** Provided entries follows **
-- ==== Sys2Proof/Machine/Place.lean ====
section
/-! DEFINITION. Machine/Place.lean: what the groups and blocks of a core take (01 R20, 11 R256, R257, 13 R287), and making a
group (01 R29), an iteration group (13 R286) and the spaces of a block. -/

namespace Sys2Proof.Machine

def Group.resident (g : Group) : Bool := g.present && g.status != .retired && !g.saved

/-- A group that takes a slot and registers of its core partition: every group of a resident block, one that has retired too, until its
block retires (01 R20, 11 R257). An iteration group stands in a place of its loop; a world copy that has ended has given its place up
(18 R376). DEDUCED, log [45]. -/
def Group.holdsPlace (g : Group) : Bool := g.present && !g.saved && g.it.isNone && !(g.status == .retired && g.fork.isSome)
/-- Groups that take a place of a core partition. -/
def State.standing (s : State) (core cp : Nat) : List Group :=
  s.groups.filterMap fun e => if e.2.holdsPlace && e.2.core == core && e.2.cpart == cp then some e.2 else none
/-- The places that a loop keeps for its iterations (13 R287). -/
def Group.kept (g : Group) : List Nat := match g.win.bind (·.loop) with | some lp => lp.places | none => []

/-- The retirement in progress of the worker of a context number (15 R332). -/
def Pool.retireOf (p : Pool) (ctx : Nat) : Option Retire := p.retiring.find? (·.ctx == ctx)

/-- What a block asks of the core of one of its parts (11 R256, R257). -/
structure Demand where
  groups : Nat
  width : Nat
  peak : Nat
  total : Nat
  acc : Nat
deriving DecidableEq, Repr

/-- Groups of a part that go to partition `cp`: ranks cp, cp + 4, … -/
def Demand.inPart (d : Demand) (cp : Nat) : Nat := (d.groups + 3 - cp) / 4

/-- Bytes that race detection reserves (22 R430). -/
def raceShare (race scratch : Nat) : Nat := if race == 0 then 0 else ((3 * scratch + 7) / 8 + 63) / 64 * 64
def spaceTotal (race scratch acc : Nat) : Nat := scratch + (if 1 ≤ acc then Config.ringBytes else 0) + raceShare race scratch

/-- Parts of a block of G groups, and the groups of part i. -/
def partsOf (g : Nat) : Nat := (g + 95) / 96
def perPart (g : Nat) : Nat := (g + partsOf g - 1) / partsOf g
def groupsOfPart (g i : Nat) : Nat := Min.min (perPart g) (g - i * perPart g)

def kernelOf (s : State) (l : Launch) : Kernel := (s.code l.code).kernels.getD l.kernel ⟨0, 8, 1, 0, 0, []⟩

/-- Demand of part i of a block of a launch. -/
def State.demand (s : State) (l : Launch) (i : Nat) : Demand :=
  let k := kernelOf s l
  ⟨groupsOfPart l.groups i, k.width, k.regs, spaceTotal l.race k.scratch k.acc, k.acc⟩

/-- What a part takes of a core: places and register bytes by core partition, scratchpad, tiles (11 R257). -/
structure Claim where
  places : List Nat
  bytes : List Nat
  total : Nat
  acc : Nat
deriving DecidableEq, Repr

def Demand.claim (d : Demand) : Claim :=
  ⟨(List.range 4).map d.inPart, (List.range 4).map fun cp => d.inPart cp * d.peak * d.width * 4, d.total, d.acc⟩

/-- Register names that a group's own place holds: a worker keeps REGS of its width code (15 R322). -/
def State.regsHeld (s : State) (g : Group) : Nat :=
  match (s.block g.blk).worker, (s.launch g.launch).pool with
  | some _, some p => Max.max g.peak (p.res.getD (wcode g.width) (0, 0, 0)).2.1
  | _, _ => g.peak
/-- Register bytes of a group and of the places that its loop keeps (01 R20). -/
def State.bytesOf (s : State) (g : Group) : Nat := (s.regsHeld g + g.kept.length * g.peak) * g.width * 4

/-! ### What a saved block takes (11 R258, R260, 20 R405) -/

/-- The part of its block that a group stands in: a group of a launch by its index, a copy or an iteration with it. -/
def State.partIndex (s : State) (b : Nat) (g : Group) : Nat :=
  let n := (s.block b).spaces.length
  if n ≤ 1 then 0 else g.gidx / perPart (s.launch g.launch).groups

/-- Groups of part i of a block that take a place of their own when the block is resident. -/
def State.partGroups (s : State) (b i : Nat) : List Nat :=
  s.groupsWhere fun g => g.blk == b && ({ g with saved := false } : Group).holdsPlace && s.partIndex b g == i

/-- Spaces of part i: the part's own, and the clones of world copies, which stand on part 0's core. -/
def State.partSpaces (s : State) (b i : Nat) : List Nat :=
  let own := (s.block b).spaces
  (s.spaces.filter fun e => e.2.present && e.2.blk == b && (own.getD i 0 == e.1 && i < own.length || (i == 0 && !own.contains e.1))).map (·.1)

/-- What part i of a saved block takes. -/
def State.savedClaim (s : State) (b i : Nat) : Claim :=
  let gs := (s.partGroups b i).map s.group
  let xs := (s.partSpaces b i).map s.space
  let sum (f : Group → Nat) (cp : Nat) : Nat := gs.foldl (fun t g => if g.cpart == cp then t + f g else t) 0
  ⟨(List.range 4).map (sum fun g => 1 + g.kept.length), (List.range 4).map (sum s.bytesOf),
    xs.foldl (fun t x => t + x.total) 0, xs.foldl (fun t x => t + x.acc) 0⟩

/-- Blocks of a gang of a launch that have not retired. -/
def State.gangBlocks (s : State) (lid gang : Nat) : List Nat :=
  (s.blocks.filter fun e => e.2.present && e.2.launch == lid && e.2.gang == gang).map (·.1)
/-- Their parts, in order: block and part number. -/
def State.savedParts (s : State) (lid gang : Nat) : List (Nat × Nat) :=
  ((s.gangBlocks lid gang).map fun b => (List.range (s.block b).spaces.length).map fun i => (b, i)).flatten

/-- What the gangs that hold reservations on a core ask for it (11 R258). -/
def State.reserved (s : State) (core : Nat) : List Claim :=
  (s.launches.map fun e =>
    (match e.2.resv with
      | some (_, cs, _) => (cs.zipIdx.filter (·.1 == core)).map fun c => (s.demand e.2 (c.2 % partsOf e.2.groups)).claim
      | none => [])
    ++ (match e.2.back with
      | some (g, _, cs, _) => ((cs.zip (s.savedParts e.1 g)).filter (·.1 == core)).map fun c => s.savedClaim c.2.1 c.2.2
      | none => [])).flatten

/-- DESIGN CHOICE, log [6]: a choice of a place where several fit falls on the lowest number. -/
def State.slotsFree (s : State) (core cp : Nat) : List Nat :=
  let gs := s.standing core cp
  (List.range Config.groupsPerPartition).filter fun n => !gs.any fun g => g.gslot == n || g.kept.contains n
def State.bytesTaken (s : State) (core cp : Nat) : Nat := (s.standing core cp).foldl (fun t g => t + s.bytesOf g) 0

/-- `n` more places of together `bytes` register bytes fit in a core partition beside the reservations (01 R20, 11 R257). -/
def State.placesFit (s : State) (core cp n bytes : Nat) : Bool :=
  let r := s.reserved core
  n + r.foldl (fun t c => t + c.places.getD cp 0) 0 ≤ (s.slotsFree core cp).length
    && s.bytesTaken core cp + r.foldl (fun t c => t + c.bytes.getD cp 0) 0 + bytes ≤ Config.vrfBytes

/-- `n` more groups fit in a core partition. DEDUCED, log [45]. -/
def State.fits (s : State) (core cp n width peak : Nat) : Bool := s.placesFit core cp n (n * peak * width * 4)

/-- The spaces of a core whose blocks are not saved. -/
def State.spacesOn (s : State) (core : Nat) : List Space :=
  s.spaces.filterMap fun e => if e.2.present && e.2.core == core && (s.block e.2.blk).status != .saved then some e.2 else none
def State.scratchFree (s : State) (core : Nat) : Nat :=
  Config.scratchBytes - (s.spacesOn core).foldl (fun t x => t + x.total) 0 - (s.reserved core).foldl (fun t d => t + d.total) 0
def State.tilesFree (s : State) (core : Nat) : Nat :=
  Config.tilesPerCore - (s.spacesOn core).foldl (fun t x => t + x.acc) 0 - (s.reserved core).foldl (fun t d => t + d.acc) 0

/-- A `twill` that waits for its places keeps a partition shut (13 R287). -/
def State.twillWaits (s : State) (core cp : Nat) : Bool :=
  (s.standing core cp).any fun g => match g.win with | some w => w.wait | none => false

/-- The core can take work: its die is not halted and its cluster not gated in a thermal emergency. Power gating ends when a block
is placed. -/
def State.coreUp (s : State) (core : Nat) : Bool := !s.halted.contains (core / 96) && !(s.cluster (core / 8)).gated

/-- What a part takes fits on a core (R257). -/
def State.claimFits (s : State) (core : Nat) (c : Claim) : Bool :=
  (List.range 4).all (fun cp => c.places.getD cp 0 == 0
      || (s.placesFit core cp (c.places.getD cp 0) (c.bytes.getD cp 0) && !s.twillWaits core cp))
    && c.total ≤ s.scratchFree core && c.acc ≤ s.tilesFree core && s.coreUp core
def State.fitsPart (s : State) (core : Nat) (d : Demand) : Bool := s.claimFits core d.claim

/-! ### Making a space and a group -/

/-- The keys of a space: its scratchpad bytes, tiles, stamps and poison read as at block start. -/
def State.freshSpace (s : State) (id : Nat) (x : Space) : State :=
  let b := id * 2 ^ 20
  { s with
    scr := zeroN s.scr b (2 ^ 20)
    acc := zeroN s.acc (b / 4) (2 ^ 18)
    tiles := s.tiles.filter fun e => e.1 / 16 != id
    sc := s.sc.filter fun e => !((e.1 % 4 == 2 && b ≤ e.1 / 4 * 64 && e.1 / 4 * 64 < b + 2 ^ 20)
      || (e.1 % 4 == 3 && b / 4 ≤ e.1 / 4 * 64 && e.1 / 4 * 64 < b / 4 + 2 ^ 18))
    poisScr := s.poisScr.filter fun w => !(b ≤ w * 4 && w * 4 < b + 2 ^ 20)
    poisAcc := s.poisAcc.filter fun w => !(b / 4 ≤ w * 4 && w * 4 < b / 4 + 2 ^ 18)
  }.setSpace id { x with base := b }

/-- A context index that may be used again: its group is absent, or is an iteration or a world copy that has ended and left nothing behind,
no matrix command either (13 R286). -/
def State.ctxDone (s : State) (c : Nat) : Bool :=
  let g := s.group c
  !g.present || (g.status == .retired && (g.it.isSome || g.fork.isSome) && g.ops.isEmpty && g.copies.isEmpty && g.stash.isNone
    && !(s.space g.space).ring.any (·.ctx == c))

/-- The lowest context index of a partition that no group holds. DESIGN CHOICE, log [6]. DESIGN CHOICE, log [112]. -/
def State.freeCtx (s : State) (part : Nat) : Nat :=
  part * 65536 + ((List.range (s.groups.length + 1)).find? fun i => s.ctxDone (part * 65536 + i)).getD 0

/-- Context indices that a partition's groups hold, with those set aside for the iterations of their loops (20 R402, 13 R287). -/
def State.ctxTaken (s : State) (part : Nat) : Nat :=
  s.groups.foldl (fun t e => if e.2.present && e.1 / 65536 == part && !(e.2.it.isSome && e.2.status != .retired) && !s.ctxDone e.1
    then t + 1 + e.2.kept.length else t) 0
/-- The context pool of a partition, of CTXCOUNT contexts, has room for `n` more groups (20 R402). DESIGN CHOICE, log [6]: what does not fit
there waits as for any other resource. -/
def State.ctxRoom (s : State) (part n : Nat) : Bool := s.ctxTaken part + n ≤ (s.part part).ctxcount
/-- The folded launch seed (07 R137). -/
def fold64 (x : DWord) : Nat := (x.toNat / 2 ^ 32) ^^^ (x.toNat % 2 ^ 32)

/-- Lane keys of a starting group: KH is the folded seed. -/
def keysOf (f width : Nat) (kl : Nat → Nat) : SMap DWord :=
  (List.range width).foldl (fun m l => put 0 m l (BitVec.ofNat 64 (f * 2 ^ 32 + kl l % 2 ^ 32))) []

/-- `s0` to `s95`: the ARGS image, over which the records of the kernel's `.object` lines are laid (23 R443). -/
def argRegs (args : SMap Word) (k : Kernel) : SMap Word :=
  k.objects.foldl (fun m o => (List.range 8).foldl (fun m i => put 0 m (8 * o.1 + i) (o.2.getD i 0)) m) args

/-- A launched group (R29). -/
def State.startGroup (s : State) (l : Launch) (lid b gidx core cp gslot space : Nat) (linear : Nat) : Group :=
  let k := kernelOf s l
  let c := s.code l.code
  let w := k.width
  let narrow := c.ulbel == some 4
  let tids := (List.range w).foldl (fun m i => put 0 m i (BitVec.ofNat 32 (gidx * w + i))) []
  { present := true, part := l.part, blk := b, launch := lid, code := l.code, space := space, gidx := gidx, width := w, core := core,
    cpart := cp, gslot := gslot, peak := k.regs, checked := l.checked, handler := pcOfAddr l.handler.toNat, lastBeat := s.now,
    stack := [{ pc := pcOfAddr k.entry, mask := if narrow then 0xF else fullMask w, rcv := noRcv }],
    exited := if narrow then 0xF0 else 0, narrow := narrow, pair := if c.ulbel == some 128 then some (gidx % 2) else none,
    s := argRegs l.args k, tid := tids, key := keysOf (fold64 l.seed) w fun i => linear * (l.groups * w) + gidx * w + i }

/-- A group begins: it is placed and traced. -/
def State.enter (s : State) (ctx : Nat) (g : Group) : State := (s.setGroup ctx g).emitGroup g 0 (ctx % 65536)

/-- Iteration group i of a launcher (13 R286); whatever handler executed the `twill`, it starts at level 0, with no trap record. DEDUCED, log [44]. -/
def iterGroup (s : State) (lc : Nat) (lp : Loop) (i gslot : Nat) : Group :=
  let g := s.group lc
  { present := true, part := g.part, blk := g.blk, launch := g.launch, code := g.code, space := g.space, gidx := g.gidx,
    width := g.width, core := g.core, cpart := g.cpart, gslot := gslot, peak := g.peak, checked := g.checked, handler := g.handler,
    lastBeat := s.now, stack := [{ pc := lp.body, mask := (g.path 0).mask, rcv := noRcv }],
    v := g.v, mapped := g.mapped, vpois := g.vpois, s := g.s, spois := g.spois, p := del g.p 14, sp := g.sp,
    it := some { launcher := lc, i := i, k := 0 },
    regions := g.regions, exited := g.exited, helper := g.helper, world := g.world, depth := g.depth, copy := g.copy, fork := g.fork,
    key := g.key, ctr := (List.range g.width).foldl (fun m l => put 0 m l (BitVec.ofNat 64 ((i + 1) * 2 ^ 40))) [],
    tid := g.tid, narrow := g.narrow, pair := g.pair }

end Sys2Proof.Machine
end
** End of Provided entries **
** Provided entries follows **
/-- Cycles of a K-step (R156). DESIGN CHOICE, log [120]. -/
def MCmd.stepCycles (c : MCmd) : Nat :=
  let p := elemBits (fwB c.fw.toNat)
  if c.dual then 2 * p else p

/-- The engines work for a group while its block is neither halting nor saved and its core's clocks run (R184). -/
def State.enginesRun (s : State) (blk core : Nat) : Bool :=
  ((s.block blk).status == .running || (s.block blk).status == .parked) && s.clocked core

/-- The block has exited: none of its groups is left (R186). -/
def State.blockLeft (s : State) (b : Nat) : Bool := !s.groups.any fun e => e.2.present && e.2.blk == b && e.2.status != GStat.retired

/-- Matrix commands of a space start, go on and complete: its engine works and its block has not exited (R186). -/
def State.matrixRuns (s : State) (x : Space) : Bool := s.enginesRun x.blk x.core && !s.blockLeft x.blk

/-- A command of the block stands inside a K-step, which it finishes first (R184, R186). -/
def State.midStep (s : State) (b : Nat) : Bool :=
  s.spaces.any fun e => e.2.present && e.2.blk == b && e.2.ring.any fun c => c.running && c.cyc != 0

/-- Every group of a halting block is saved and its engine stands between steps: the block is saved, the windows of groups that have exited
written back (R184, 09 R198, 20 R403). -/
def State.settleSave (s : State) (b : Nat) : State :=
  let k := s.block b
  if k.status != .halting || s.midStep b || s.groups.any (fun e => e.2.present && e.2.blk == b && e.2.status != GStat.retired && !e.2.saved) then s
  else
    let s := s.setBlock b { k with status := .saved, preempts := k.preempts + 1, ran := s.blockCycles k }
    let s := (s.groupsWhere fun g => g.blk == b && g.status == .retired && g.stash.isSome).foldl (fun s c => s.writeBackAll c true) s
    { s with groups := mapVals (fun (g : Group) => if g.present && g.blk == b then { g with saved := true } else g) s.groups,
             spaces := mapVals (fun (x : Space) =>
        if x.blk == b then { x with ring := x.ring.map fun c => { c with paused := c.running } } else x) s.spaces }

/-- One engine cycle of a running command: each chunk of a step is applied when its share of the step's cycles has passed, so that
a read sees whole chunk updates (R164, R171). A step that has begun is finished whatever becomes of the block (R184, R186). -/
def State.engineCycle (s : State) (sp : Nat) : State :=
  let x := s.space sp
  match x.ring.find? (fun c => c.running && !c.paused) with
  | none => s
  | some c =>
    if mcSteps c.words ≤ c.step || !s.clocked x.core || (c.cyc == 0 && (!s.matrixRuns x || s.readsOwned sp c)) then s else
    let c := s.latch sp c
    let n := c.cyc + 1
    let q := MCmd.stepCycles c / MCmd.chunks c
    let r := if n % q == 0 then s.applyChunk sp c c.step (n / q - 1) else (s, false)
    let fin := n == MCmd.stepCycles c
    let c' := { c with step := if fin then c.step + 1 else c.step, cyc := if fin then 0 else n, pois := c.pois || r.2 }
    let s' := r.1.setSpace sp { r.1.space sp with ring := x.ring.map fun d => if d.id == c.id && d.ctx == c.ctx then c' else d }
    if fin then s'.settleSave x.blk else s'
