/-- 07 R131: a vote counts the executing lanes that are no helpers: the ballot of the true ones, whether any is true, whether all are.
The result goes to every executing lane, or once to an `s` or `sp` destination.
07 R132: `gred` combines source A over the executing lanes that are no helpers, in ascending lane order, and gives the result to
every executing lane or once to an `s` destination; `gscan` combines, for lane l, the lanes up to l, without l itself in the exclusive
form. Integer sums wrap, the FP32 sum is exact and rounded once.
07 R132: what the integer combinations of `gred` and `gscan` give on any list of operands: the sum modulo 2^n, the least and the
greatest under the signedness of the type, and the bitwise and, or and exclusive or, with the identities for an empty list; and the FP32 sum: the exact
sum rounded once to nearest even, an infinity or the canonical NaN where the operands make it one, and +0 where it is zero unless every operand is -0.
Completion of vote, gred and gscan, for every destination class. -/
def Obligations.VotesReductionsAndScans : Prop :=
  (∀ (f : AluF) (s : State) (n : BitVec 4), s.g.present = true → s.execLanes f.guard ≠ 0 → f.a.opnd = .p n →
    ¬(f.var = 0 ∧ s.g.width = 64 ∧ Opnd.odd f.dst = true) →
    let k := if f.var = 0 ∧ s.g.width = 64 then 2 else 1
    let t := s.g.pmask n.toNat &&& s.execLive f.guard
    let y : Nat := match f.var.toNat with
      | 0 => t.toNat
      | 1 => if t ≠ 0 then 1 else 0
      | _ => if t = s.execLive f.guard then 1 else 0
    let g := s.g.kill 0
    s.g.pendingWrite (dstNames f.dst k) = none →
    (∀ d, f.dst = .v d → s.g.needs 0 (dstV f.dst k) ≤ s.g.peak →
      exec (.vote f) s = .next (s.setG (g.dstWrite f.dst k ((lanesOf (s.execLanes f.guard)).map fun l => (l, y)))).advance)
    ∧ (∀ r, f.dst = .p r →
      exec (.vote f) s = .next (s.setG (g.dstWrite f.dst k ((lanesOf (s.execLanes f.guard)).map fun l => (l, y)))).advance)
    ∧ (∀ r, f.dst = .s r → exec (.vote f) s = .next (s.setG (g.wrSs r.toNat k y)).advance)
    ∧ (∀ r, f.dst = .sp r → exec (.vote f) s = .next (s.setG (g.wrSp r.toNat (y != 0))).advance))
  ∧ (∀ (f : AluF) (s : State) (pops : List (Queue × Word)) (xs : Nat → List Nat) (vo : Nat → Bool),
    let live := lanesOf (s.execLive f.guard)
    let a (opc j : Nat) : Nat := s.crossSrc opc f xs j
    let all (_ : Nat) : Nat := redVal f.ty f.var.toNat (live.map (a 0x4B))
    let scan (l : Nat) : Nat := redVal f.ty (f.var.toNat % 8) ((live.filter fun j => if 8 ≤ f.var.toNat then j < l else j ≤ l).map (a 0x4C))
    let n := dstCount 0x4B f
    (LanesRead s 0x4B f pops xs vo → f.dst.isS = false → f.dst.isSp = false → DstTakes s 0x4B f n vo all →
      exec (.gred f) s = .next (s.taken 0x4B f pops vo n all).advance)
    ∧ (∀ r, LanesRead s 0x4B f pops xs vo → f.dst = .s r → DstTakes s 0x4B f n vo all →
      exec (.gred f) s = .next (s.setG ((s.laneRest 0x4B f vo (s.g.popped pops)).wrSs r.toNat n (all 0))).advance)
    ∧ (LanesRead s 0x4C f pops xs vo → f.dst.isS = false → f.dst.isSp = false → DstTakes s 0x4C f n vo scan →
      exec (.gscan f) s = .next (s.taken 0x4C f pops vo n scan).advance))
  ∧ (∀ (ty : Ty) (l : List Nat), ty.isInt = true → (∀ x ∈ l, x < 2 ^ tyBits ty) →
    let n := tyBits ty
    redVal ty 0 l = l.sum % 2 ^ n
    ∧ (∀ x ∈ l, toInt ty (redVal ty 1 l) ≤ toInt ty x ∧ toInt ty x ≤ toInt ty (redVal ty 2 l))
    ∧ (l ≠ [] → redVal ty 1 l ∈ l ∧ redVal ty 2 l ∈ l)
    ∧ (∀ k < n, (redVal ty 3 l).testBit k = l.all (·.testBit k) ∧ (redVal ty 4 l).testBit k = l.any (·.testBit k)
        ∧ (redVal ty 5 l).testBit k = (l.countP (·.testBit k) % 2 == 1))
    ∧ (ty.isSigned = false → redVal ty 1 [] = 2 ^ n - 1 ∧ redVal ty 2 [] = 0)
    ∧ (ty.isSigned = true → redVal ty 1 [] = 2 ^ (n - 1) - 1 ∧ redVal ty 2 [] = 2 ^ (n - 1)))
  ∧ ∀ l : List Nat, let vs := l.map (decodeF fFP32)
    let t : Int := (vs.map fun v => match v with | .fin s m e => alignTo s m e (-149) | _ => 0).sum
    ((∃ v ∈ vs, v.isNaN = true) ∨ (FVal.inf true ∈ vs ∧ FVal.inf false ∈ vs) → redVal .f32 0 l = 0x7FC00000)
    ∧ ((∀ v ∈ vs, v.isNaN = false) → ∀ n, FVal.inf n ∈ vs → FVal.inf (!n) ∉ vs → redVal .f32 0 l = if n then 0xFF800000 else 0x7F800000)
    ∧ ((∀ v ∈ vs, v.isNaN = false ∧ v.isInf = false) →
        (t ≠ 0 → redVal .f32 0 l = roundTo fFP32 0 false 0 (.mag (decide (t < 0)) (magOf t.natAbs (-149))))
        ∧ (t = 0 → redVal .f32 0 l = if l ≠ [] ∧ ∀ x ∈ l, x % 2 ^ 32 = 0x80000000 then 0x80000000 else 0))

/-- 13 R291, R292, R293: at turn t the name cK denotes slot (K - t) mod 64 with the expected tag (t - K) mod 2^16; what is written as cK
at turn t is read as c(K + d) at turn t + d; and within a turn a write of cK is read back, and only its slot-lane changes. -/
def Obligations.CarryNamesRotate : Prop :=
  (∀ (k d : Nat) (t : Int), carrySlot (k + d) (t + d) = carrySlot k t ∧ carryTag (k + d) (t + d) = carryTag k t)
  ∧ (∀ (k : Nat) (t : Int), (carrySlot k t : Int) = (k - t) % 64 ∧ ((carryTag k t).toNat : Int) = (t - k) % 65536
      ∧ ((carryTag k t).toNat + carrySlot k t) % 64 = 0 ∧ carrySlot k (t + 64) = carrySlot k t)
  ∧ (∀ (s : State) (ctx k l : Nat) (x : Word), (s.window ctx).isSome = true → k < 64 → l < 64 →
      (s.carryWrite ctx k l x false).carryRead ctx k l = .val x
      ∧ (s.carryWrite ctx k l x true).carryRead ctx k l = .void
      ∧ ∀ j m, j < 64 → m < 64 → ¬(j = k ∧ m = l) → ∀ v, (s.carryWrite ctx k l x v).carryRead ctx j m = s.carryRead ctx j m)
** End of Provided entries **
** Provided entries follows **
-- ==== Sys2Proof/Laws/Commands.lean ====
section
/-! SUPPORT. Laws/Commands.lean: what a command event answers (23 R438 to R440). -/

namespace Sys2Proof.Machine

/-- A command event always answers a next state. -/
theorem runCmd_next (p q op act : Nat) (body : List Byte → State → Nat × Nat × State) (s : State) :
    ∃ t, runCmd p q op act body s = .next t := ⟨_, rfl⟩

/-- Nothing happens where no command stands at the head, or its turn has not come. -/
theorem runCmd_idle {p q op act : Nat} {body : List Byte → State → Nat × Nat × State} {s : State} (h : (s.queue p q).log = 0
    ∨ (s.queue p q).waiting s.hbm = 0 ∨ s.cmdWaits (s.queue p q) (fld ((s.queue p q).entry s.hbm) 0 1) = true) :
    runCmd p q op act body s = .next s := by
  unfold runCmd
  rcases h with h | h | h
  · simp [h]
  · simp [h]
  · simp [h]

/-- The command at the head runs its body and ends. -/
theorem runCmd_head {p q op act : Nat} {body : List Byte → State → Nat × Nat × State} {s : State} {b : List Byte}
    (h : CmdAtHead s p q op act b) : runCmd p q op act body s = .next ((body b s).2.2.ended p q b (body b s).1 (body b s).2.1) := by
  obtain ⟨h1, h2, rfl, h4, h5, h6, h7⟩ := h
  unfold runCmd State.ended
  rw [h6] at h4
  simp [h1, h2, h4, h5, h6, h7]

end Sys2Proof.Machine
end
** End of Provided entries **
→ Brief: Among the records above, a stretch begins at the line containing "s.spaces.any fun e" and ends at the line containing "c with step". Restate that stretch word for word, and nothing else.

→ Answer:
  s.spaces.any fun e => e.2.present && e.2.blk == b && e.2.ring.any fun c => c.running && c.cyc != 0

/-- Every group of a halting block is saved and its engine stands between steps: the block is saved, the windows of groups that have exited
written back (R184, 09 R198, 20 R403). -/
def State.settleSave (s : State) (b : Nat) : State :=
  let k := s.block b
  if k.status != .halting || s.midStep b || s.groups.any (fun e => e.2.present && e.2.blk == b && e.2.status != GStat.retired && !e.2.saved) then s
  else
    let s := s.setBlock b { k with status := .saved, preempts := k.preempts + 1, ran := s.blockCycles k }
    let s := (s.groupsWhere fun g => g.blk == b && g.status == .retired && g.stash.isSome).foldl (fun s c => s.writeBackAll c true) s
    { s with groups := mapVals (fun (g : Group) => if g.present && g.blk == b then { g with saved := true } else g) s.groups,
             spaces := mapVals (fun (x : Space) =>
        if x.blk == b then { x with ring := x.ring.map fun c => { c with paused := c.running } } else x) s.spaces }

/-- One engine cycle of a running command: each chunk of a step is applied when its share of the step's cycles has passed, so that
a read sees whole chunk updates (R164, R171). A step that has begun is finished whatever becomes of the block (R184, R186). -/
def State.engineCycle (s : State) (sp : Nat) : State :=
  let x := s.space sp
  match x.ring.find? (fun c => c.running && !c.paused) with
  | none => s
  | some c =>
    if mcSteps c.words ≤ c.step || !s.clocked x.core || (c.cyc == 0 && (!s.matrixRuns x || s.readsOwned sp c)) then s else
    let c := s.latch sp c
    let n := c.cyc + 1
    let q := MCmd.stepCycles c / MCmd.chunks c
    let r := if n % q == 0 then s.applyChunk sp c c.step (n / q - 1) else (s, false)
    let fin := n == MCmd.stepCycles c
    let c' := { c with step := if fin then c.step + 1 else c.step, cyc := if fin then 0 else n, pois := c.pois || r.2 }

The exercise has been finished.